Records to process
/-- The key tested by EX9E and EXA1 is one of the given ones. -/
theorem State.keyDown_keyIndex_withInputs (s : State) (k : BitVec 16) (b : Byte) (x : Nib) :
    (s.withInputs k b).beginCycle.keyDown ((s.withInputs k b).beginCycle.keyIndex x) =
      k.getLsbD ((s.getV x).toNat % 16) := by
  rw [State.keyIndex_eq_mod]; rfl

/-- A key that is down with none below it is the lowest (the converse of `State.lowestKey_some`). -/
theorem State.lowestKey_eq_some {s : State} {j : Nat} (hj : j < 16) (hdown : s.keyDown j = true)
    (hlow : ∀ l, l < j → s.keyDown l = false) : s.lowestKey = some j := by
  rw [State.lowestKey, List.find?_range_eq_some]
  exact ⟨hdown, List.mem_range.2 hj, fun l hl => by rw [hlow l hl]; rfl⟩

/-- No key is found when none is down. -/
theorem State.lowestKey_of_keys_zero {s : State} (h : s.keys = 0#16) : s.lowestKey = none := by
  rw [State.lowestKey, List.find?_range_eq_none]
  simp [State.keyDown, h]

/-- LD Vx, K with a key down (45_timers_keys R217). -/
theorem execLdVxK_of_some {s : State} {j : Nat} (h : s.lowestKey = some j) (x : Nib) :
    execLdVxK x s = .next (s.setV x (BitVec.ofNat 8 j)) := by
  rw [execLdVxK, h]

/-- LD Vx, K with no key down rewinds PC (45_timers_keys R218). -/
theorem execLdVxK_of_none {s : State} (h : s.lowestKey = none) (x : Nib) :
    execLdVxK x s = .next (s.setPC (s.pc - 2#16)) := by
  rw [execLdVxK, h]

/-- PC after a conditional skip, four or two further than the instruction's address (41_control_flow R125). -/
theorem State.skipIf_beginCycle_pc (s : State) (c : Bool) :
    (s.beginCycle.skipIf c).pc = if c then s.pc + 4#16 else s.pc + 2#16 := by
  rw [State.skipIf_eq, State.setPC_pc, State.beginCycle_pc, BitVec.add_assoc]
  rfl

/-- RND reaches CXNN (10_state R42). -/
theorem stepWith_rnd {s : State} {x : Nib} {nn : Byte} (hd : decode s.fetchWord = .ok (.rnd x nn)) (k : BitVec 16)
    (b : Byte) : ∃ t, stepWith s k b = .next t ∧ t.getV x = b &&& nn :=
  ⟨_, stepWith_of_exec hd rfl, (State.getV_setV _ x x _).trans (if_pos rfl)⟩

/-- KEYS reaches EX9E (10_state R41). -/
theorem stepWith_skp {s : State} {x : Nib} (hd : decode s.fetchWord = .ok (.skp x)) (k : BitVec 16) (b : Byte) :
    ∃ t, stepWith s k b = .next t ∧
      t.pc = if k.getLsbD ((s.getV x).toNat % 16) then s.pc + 4#16 else s.pc + 2#16 := by
  refine ⟨_, stepWith_of_exec hd rfl, ?_⟩
  rw [State.endCycle_pc, State.skipIf_beginCycle_pc, State.keyDown_keyIndex_withInputs]
  rfl

/-- KEYS reaches EXA1 (10_state R41). -/
theorem stepWith_sknp {s : State} {x : Nib} (hd : decode s.fetchWord = .ok (.sknp x)) (k : BitVec 16) (b : Byte) :
    ∃ t, stepWith s k b = .next t ∧
      t.pc = if k.getLsbD ((s.getV x).toNat % 16) then s.pc + 2#16 else s.pc + 4#16 := by
  refine ⟨_, stepWith_of_exec hd rfl, ?_⟩
  rw [State.endCycle_pc, State.skipIf_beginCycle_pc, State.keyDown_keyIndex_withInputs]
  cases k.getLsbD ((s.getV x).toNat % 16) <;> rfl

/-- KEYS reaches FX0A: the lowest key, or a wait (45_timers_keys R217, R218). -/
theorem stepWith_ldVxK {s : State} {x : Nib} (hd : decode s.fetchWord = .ok (.ldVxK x)) (k : BitVec 16) (b : Byte) :
    ∃ t, stepWith s k b = .next t ∧
      (∀ j, j < 16 → k.getLsbD j = true → (∀ l, l < j → k.getLsbD l = false) →
        (t.getV x).toNat = j ∧ t.pc = s.pc + 2#16) ∧
      (k = 0#16 → (∀ r, t.getV r = s.getV r) ∧ t.pc = s.pc) := by
  obtain ⟨u, hu, -⟩ := execLdVxK_frame x (s.withInputs k b).beginCycle
  refine ⟨u.endCycle, stepWith_of_exec hd hu, fun j hj hdown hlow => ?_, fun hk => ?_⟩
  · have hkey : (s.withInputs k b).beginCycle.lowestKey = some j := State.lowestKey_eq_some hj hdown hlow
    rw [execLdVxK_of_some hkey] at hu
    obtain rfl := Host.Outcome.next.inj hu
    have hv : ((s.withInputs k b).beginCycle.setV x (BitVec.ofNat 8 j)).getV x = BitVec.ofNat 8 j := by
      rw [State.getV_setV, if_pos rfl]
    exact ⟨(congrArg BitVec.toNat hv).trans (Nat.mod_eq_of_lt (by omega)), rfl⟩
  · rw [execLdVxK_of_none (State.lowestKey_of_keys_zero hk)] at hu
    obtain rfl := Host.Outcome.next.inj hu
    exact ⟨fun _ => rfl, BitVec.add_sub_cancel s.pc 2#16⟩

/-- Settles O59: each of the four readers, with the given inputs in the state it runs on. -/
theorem givenInputsReachTheirInstructions : Obligations.GivenInputsReachTheirInstructions := by
  unfold Obligations.GivenInputsReachTheirInstructions
  exact fun s k b x => ⟨fun nn hd => stepWith_rnd hd k b, fun hd => stepWith_skp hd k b,
    fun hd => stepWith_sknp hd k b, fun hd => stepWith_ldVxK hd k b⟩

end Sys2Proof.Machine
end

section
/-! PROOFS. Control transfer: the jumps, CALL and RET with the stack they share, SYS, and the four skips that compare. -/

namespace Sys2Proof.Machine

/-! ### The numbers that are jumped to -/

/-- An address field keeps its number as a word (30_encoding R72). -/
@[simp] theorem zextAddr_toNat (nnn : Addr) : (zextAddr nnn).toNat = nnn.toNat :=
  BitVec.toNat_setWidth_of_le (by decide)

/-- A byte keeps its number as a word (00_scope R10). -/
@[simp] theorem zextByte_toNat (b : Byte) : (zextByte b).toNat = b.toNat :=
  BitVec.toNat_setWidth_of_le (by decide)

/-- A byte plus an address field does not reach 2^16 (41_control_flow R129). -/
theorem zextByte_add_zextAddr_toNat (b : Byte) (nnn : Addr) :
    (zextByte b + zextAddr nnn).toNat = b.toNat + nnn.toNat := by
  rw [BitVec.toNat_add, zextByte_toNat, zextAddr_toNat]
  exact Nat.mod_eq_of_lt (by omega)

/-! ### CALL and RET -/

/-- Whatever is written to the stack slots, nothing else changes. -/
theorem unchanged_stack (s : State) (slots : Vector Word 16) : Unchanged [.stack] s { s with stack := slots } := by
  intro p hp; cases p <;> simp at hp <;> simp [Part.same, State.getV, State.readByte]

/-- Settles O16, by whether the stack is full. -/
theorem callPushesAndJumpsOrReports : Obligations.CallPushesAndJumpsOrReports := by
  unfold Obligations.CallPushesAndJumpsOrReports
  intro nnn s
  by_cases hsp : s.sp.val < 16
  · have hframe := ((State.unchanged_push (State.push_eq_some s s.pc hsp)).trans
      (unchanged_setPC _ (zextAddr nnn))).mono (c := [.pc, .sp, .stack]) (by simp)
    exact ⟨_, execCall_of_lt nnn s hsp,
      fun _ => ⟨hframe, zextAddr_toNat nnn, rfl, Vector.getElem_set_self hsp,
        fun k hk => Vector.getElem_set_ne hsp k.isLt hk.symm⟩,
      fun hfull => absurd hfull hsp.ne⟩
  · have hfull : s.sp.val = 16 := by omega
    exact ⟨_, execCall_of_full nnn s hfull, fun h => absurd h hsp, fun _ => ⟨unchanged_raise s _ _, rfl⟩⟩

/-- Settles O17, by whether the stack is empty. -/
theorem retPopsOrReports : Obligations.RetPopsOrReports := by
  unfold Obligations.RetPopsOrReports
  intro k s
  by_cases hsp : s.sp.val = 0
  · exact ⟨_, execRet_of_zero k s hsp, fun h => absurd hsp h, fun _ => ⟨unchanged_raise s _ _, rfl⟩⟩
  · have hframe := ((State.unchanged_pop (State.pop_eq_some s hsp)).trans
      (unchanged_setPC _ (s.stack[s.sp.val - 1]'(by omega)))).mono (c := [.pc, .sp]) (by simp)
    exact ⟨_, execRet_of_ne_zero k s hsp,
      fun _ => ⟨hframe, Nat.sub_add_cancel (Nat.pos_of_ne_zero hsp), rfl⟩, fun h => absurd h hsp⟩

/-- RET after a CALL that pushed: the state before the CALL, but for the slot it wrote. -/
theorem execRet_of_execCall {nnn : Addr} {s t : State} (hsp : s.sp.val < 16) (hcall : execCall nnn s = .next t)
    (k : Nib) : execRet k t = .next { s with stack := s.stack.set s.sp.val s.pc hsp } := by
  rw [execCall_of_lt nnn s hsp] at hcall
  obtain rfl := Host.Outcome.next.inj hcall
  rw [execRet_of_ne_zero k _ (Nat.succ_ne_zero _)]
  simp

/-- Settles O18: only the slot at SP differs after both. -/
theorem callThenRetResumesAfterTheCall : Obligations.CallThenRetResumesAfterTheCall := by
  unfold Obligations.CallThenRetResumesAfterTheCall
  intro nnn k s hsp
  obtain ⟨t, hcall, -⟩ := execCall_frame nnn s
  exact ⟨t, _, hcall, execRet_of_execCall hsp hcall k, rfl, rfl, unchanged_stack s _,
    fun j hj => Vector.getElem_set_ne hsp j.isLt hj.symm⟩

/-! ### The skips that compare -/

/-- A skip on a test of `P`: PC two further exactly when `P` holds (41_control_flow R125). -/
theorem skipOutcome_skipIf (s : State) {c : Bool} {P : Prop} (h : c = true ↔ P) : SkipOutcome P s (s.skipIf c) := by
  refine ⟨unchanged_skipIf s c, fun hp => ?_, fun hp => ?_⟩
  · rw [State.skipIf_eq, State.setPC_pc, if_pos (h.2 hp)]
  · rw [State.skipIf_eq, State.setPC_pc, if_neg (mt h.1 hp)]

/-- Settles O20: both words are encodings, and both instructions are skips on a comparison with the byte. -/
theorem immediateSkipsCompareAndSkip : Obligations.ImmediateSkipsCompareAndSkip := by
  unfold Obligations.ImmediateSkipsCompareAndSkip
  intro x nn s
  exact ⟨decode_encode (i := .seImm x nn) rfl, decode_encode (i := .sneImm x nn) rfl,
    ⟨_, rfl, skipOutcome_skipIf s beq_iff_eq⟩, ⟨_, rfl, skipOutcome_skipIf s bne_iff_ne⟩⟩

/-- Settles O21: both words are encodings for every low nibble, and both instructions are skips on a comparison of the two
registers. -/
theorem registerSkipsCompareAndSkip : Obligations.RegisterSkipsCompareAndSkip := by
  unfold Obligations.RegisterSkipsCompareAndSkip
  intro x y n s
  exact ⟨decode_encode (i := .seReg x y n) rfl, decode_encode (i := .sneReg x y n) rfl,
    ⟨_, rfl, skipOutcome_skipIf s beq_iff_eq⟩, ⟨_, rfl, skipOutcome_skipIf s bne_iff_ne⟩⟩

/-! ### JP, JP V0 and SYS -/

/-- Settles O15: JP writes PC alone. -/
theorem jpSetsPCToTheAddress : Obligations.JpSetsPCToTheAddress := by
  unfold Obligations.JpSetsPCToTheAddress
  exact fun nnn s => ⟨decode_encode (i := .jp nnn) rfl, _, rfl, unchanged_setPC s _, zextAddr_toNat nnn⟩

/-- Settles O22: JP V0 writes PC alone, and its sum fits a word. -/
theorem jpV0AddsV0AndTheAddress : Obligations.JpV0AddsV0AndTheAddress := by
  unfold Obligations.JpV0AddsV0AndTheAddress
  exact fun nnn s => ⟨decode_encode (i := .jpV0 nnn) rfl, _, rfl, unchanged_setPC s _,
    zextByte_add_zextAddr_toNat _ nnn⟩

/-- SYS under `SYS_REPORTS` only reports (60_exceptions R233). -/
theorem execSys_of_reports (nnn : Addr) {s : State} (h : s.params.sysReports = true) :
    execSys nnn s = .next (s.raise .unknownInstruction (encode (.sys nnn))) := by
  rw [execSys, if_pos h]

/-- SYS without `SYS_REPORTS` does nothing (41_control_flow R122). -/
theorem execSys_of_not_reports (nnn : Addr) {s : State} (h : s.params.sysReports = false) :
    execSys nnn s = .next s := by
  rw [execSys, if_neg (Bool.eq_false_iff.1 h)]

/-- Settles O19, by the value of `SYS_REPORTS`. -/
theorem sysChangesNothingButMayReport : Obligations.SysChangesNothingButMayReport := by
  unfold Obligations.SysChangesNothingButMayReport
  intro nnn s
  cases h : s.params.sysReports
  case true => exact ⟨_, execSys_of_reports nnn h, unchanged_raise s _ _, fun _ => rfl, nofun⟩
  case false => exact ⟨_, execSys_of_not_reports nnn h, unchanged_refl _ s, nofun, fun _ => rfl⟩

end Sys2Proof.Machine
end

section
/-! PROOFS. Register loads, ALU and random: the two shared writes of a result with its flag, the flags and results in
numbers, and the instructions as uses of them. -/

namespace Sys2Proof.Machine

/-! ### The two shared writes -/

@[simp] theorem State.getV_setV_self (s : State) (x : Nib) (b : Byte) : (s.setV x b).getV x = b := by
  rw [State.getV_setV, if_pos rfl]

/-- The writes of OR, AND and XOR, read register by register (42_alu R144). -/
theorem logicOutcome_writeLogic (s : State) (x : Nib) (b : Byte) : LogicOutcome x b s (s.writeLogic x b) := by
  refine ⟨unchanged_writeLogic s x b, fun r hr => ?_, fun hp => ⟨?_, fun r hr => ?_⟩, fun hp => ⟨?_, fun hx => ?_⟩⟩
  · obtain ⟨hrx, hrf⟩ : r ≠ x ∧ r ≠ regVF := by simpa using hr
    simp [State.getV_writeLogic, hrx, hrf]
  · simp [State.getV_writeLogic, hp]
  · have hrx : r ≠ x := by simpa using hr
    simp [State.getV_writeLogic, hp, hrx]
  · simp [State.getV_writeLogic, hp]
  · simp [State.getV_writeLogic, hx]

/-- A flag's byte is its number. -/
theorem flagByte_toNat (f : Bool) : (flagByte f).toNat = f.toNat := by
  cases f <;> rfl

/-- `WriteFlagged` of a flag and a byte whose numbers are `n` and `m`: apart from VF the two writes do not meet, and in VF
the last one remains (42_alu R148). -/
theorem flaggedOutcome_writeFlagged (s : State) (x : Nib) {f : Bool} {b : Byte} {n m : Nat} (hn : f.toNat = n)
    (hm : b.toNat = m) : FlaggedOutcome x n m s (s.writeFlagged x f b) := by
  subst hn hm
  by_cases hx : x = regVF
  · subst hx
    refine ⟨unchanged_writeFlagged s _ f b, fun r hr => ?_, fun h => absurd rfl h, fun _ ho => ?_, fun _ ho => ?_⟩
    · have hrf : r ≠ regVF := by simpa using hr
      rw [State.getV_writeFlagged_vf, if_neg hrf]
    · simp [State.getV_writeFlagged_vf, ho]
    · simp [State.getV_writeFlagged_vf, ho, flagByte_toNat]
  · refine ⟨unchanged_writeFlagged s x f b, fun r hr => ?_, fun _ => ⟨?_, ?_⟩, fun h => absurd h hx, fun h => absurd h hx⟩
    · obtain ⟨hrx, hrf⟩ : r ≠ x ∧ r ≠ regVF := by simpa using hr
      rw [State.getV_writeFlagged s x r f b hx, if_neg hrx, if_neg hrf]
    · rw [State.getV_writeFlagged s x x f b hx, if_pos rfl]
    · rw [State.getV_writeFlagged s x regVF f b hx, if_neg (Ne.symm hx), if_pos rfl, flagByte_toNat]

/-! ### Flags and results in numbers -/

theorem addCarry_toNat (a b : Byte) : (addCarry a b).toNat = if a.toNat + b.toNat > 255 then 1 else 0 :=
  Bool.cond_decide _ 1 0

theorem subFlag_toNat (a b : Byte) : (subFlag a b).toNat = if a.toNat > b.toNat then 1 else 0 :=
  Bool.cond_decide _ 1 0

/-- Bit 0 is the remainder of the half (42_alu R153). -/
theorem shrFlag_toNat (b : Byte) : (shrFlag b).toNat = b.toNat % 2 :=
  (Nat.toNat_testBit b.toNat 0).trans (by simp)

/-- Bit 7 is the carry of the double (42_alu R154). -/
theorem shlFlag_toNat (b : Byte) : (shlFlag b).toNat = b.toNat / 128 := by
  have hbit : (shlFlag b).toNat = b.toNat / 2 ^ 7 % 2 := Nat.toNat_testBit b.toNat 7
  omega

/-- The wrapped difference of two bytes. -/
theorem byte_sub_toNat (a b : Byte) : (a - b).toNat = (a.toNat + 256 - b.toNat) % 256 := by
  rw [BitVec.toNat_sub]; omega

theorem byte_ushiftRight_one_toNat (b : Byte) : (b >>> 1).toNat = b.toNat / 2 := by
  rw [BitVec.toNat_ushiftRight, Nat.shiftRight_one]

theorem byte_shiftLeft_one_toNat (b : Byte) : (b <<< 1).toNat = 2 * b.toNat % 256 := by
  rw [BitVec.toNat_shiftLeft, Nat.shiftLeft_eq, Nat.mul_comm]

Task statement
From the first line of the data above to the line containing "rw [State.lowestKey, List.find?_range_eq_some]", repeat everything exactly and add nothing.

Answer
/-- The key tested by EX9E and EXA1 is one of the given ones. -/
theorem State.keyDown_keyIndex_withInputs (s : State) (k : BitVec 16) (b : Byte) (x : Nib) :
    (s.withInputs k b).beginCycle.keyDown ((s.withInputs k b).beginCycle.keyIndex x) =
      k.getLsbD ((s.getV x).toNat % 16) := by
  rw [State.keyIndex_eq_mod]; rfl

/-- A key that is down with none below it is the lowest (the converse of `State.lowestKey_some`). -/
theorem State.lowestKey_eq_some {s : State} {j : Nat} (hj : j < 16) (hdown : s.keyDown j = true)
    (hlow : ∀ l, l < j → s.keyDown l = false) : s.lowestKey = some j := by
  rw [State.lowestKey, List.find?_range_eq_some]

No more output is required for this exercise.